README.md•3.69 kB
# Tool Evaluation Framework
Tests Superglue's tool builder and executor against real API integrations. Validates that the AI agent can correctly build and execute tools for various APIs.
## What It Tests
The framework validates:
- **Tool Building**: Can the agent create working API tools from natural language instructions?
- **Execution**: Do the built tools successfully call APIs and return data?
- **Self-Healing**: Can tools recover from errors through retries?
- **Determinism**: Do repeated builds produce consistent results?
Two test modes:
- **One-Shot**: Build and execute without retries (tests first-attempt success)
- **Self-Healing**: Build with error recovery enabled (tests resilience)
## Running Tests
From project root:
```bash
npm run test:evals
```
## Required Setup
### 1. Environment Variables
Add API credentials to root `.env` file using the pattern: `{INTEGRATION_ID}_{CREDENTIAL_KEY}`
Example for integration `id: "stripe"` with credential `api_key`:
```bash
STRIPE_API_KEY=sk_test_abc123...
```
**Current test integrations:**
```bash
# Project Management
CLICKUP_API_TOKEN=<your_token>
LINEAR_API_KEY=<your_key>
JIRA_EMAIL=<your_email>
JIRA_API_TOKEN=<your_token>
TRELLO_API_KEY=<your_key>
ASANA_API_KEY=<your_key>
# CRM & Communication
ATTIO_API_TOKEN=<your_token>
HUBSPOT_APP_TOKEN=<your_token>
SLACK_BOT_TOKEN=<your_token>
# Data & Storage
AIRTABLE_API_KEY=<your_key>
POSTGRES_LEGO_USERNAME=<username>
POSTGRES_LEGO_PASSWORD=<password>
POSTGRES_LEGO_HOST=<host>
POSTGRES_LEGO_PORT=5432
POSTGRES_LEGO_DATABASE=<database>
# Payments & Forms
STRIPE_API_KEY=<your_key>
TYPEFORM_PERSONAL_ACCESS_TOKEN=<your_token>
# Time & Documentation
CLOCKIFY_API_KEY=<your_key>
CONFLUENCE_EMAIL=<your_email>
CONFLUENCE_API_TOKEN=<your_token>
GITHUB_API_TOKEN=<your_token>
```
### 2. Configuration File
Edit `eval/tool-evals/tool-eval-config.json` to define integrations and test tools.
## Viewing Results
Results are written to `eval/tool-evals/data/results/` with timestamp:
- **CSV**: `tool-eval-YYYY-MM-DDTHH-mm-ss.csv` - Tabular results for analysis
- **JSON**: `tool-eval-YYYY-MM-DDTHH-mm-ss.json` - Full structured data
- **Markdown**: `tool-eval-YYYY-MM-DDTHH-mm-ss.md` - Human-readable report
- **Console**: Live output during test run
### Key Metrics
- **Success Rate**: % of tools that executed successfully
- **Build Success**: % of tools that built without errors
- **Execution Success**: % of built tools that ran successfully
- **Validation Pass**: % that passed data validation (if configured)
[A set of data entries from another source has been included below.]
/-- Actuators a data command needs (R295). -/
def State.cmdActs (s : State) (c : Cmd) : List Nat :=
  let o := c.opc.toNat
  let z := s.zone c.zone
  if o = 0x28 ∨ o = 0x29 then
    let ns := (List.range c.count.toNat).map (fun i => c.addr.toNat + i)
    (ns.filterMap (fun n => (s.convAt (o == 0x29) n).map (fun (p : Nat × Nat × Nat × Nat) => p.1 / 16)) ++
      (if o = 0x28 then ns.filterMap (fun n => (s.stagedUnit c.ord n).map CUnit.zone) else [])).eraseDups
  else if o = 0x20 ∨ o = 0x26 ∨ o = 0x27 then (if z.st = .empty then [] else [z.act.val])
  else if o = 0x21 ∨ o = 0x22 then
    (if z.st ≠ .empty then [z.act.val] else if c.pf 1 2 1 = 1 then [c.pf 1 0 2] else [])
  else []

/-- Work of a command has a place in some bank (R436). -/
def State.cmdPlanned (s : State) (c : Cmd) : Bool :=
  match c.csec with
  | some cs => if isWriteOpc c.opc.toNat then s.rpl.work.any (fun w => w.placed && (s.unitWork cs).contains w.num)
      else false
  | none => let ws := s.wants c
    s.rpl.work.any (fun w => w.placed && ws.any (fun p => w.zone == some p.1 && w.sbi == p.2))
/-- Commands for a domain that is going off, not yet planned, complete DOMAIN_POWERED_DOWN (R436). -/
def State.dropFor (s : State) (mask : Nat) : State :=
  s.hqi.cmds.foldl (fun s c =>
    if isDataOpc c.opc.toNat && (s.cmdActs c).any (fun n => bitOf mask n) && !s.cmdPlanned c
    then s.endCmd c stDomainDown 0 else s) s

/-! ### Domains switched (R435 to R437) -/

/-- Slots of an actuator have all ended, and no DMA transfer of its channels runs (R436). -/
def State.actQuiet (s : State) (n : Nat) : Bool :=
  (List.range 4).all (fun i =>
    (s.bank (bankKey (4 * n + i) false)).all (·.isOver) && (s.bank (bankKey (4 * n + i) true)).all (·.isOver) &&
    !(s.dmaCh (4 * n + i)).busy)
/-- The heads of an actuator are on the ramp. -/
def State.onRamp (s : State) (n : Nat) : Bool :=
  (s.act n).st == .parked || ((s.act n).st == .fenced && bitOf s.mdl.parked.toNat n)
/-- No engine holds a chunk. -/
def State.enginesIdle (s : State) : Bool := (List.range 4).all (fun k => (s.engine k).job == .none)
/-- Everything in the domains of `mask` has stopped, so that they may go off (R436). -/
def State.quiet (s : State) (mask : Nat) : Bool :=
  (List.range 4).all (fun n => !bitOf mask n || (s.actQuiet n && s.onRamp n)) && (!bitOf mask 4 || s.enginesIdle)
/-- Domains go off: ready bits of what they hold clear, lanes take their ports down, LEAVING before the last (R339, R351, R433,
R436). -/
def State.domainsOff (s : State) (mask : Nat) : State :=
  let left := s.pwr.on &&& ~~~(BitVec.ofNat 14 mask)
  let last := bitsOf mask 8 6 != 0 && bitsOf left.toNat 8 6 == 0 && bitsOf s.pwr.on.toNat 8 6 != 0
  let s := if last then ({ s with fab.leaving := true } : State).floodLsa else s
  let s : State := { s with pwr.on := left }
  let s := (List.range 4).foldl (fun s n => if bitOf mask n then (s.setReady (12 + n) false).setReady (16 + n) false else s) s
  let s := if bitOf mask 4 then s.setReady 8 false else s
  let s := if bitOf mask 5 then s.setReady 5 false else s
  let s := (List.finRange 5).foldl (fun s n =>
    let off := if n.val = 4 then bitsOf mask 12 2 != 0 && bitsOf left.toNat 12 2 == 0 else bitOf mask (8 + n.val)
    if off then s.portDown raise n .laneOff else s) s
  let s := if last then (s.setReady 6 false).setReady 7 false else s
  if bitOf mask 4 then s.pumpReads else s
/-- Domains come on: actuators unpark while the spindle holds speed lock, ports restart, LEAVING is withdrawn (R97, R351, R433,
R437). -/
def State.domainsOn (s : State) (mask : Nat) : State :=
  let new := mask &&& ((2 ^ 14 - 1) ^^^ s.pwr.on.toNat)
  let s : State := { s with pwr.on := s.pwr.on ||| BitVec.ofNat 14 mask }
  let s := if bitOf new 4 then s.setReady 8 true else s
  let s := if bitOf new 5 then s.setReady 5 !s.hqi.perst else s
  let s := (List.finRange 5).foldl (fun s n =>
    if (if n.val = 4 then bitsOf new 12 2 != 0 else bitOf new (8 + n.val)) then s.restartPort n.val else s) s
  let s := if bitsOf new 8 6 ≠ 0 ∧ s.fab.leaving then ({ s with fab.leaving := false } : State).floodLsa else s
  (List.range 4).foldl (fun s n => if bitOf new n then s.requestUnpark n else s) s
/-- Ready bits the domains of a mask hold (R433, R435). -/
def maskBits (mask : Nat) : List Nat :=
  ((List.range 4).filter (bitOf mask)).map (12 + ·) ++ ((List.range 4).filter (bitOf mask)).map (16 + ·) ++
  (if bitOf mask 4 then [8] else []) ++ (if bitOf mask 5 then [5] else []) ++ (if bitsOf mask 8 6 ≠ 0 then [6] else [])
- **Average Attempts**: Mean attempts needed to succeed
## Adding New Tests
### Basic Test
Add to `tool-eval-config.json`:
```json
{
"integrations": [{
"id": "myapi",
"name": "My API",
"urlHost": "https://api.myapi.com",
"documentationUrl": "https://docs.myapi.com/api",
"credentials": {
"api_key": ""
}
}],
"tools": [{
"id": "myapi-get-users",
"name": "Get Users",
"type": "retrieval",
"instruction": "Fetch all users from My API",
"integrationIds": ["myapi"]
}]
}
```
Then add env var: `MYAPI_API_KEY=<your_key>`
### Test with Validation
Add `expectedData` and optional `skipValidation`:
```json
{
"id": "myapi-get-users",
"instruction": "Fetch all users",
"integrationIds": ["myapi"],
"expectedData": {
"users": [],
"total": 0
},
"skipValidation": ["users[0].id", "total"]
}
```
**skipValidation** excludes fields from validation:
- Useful for dynamic data (IDs, timestamps, counts)
- Uses JSONPath syntax
- Array syntax: `users[0].id` skips ID in first user
- Wildcard: `users[*].id` skips all user IDs
Without `skipValidation`, exact values would be compared.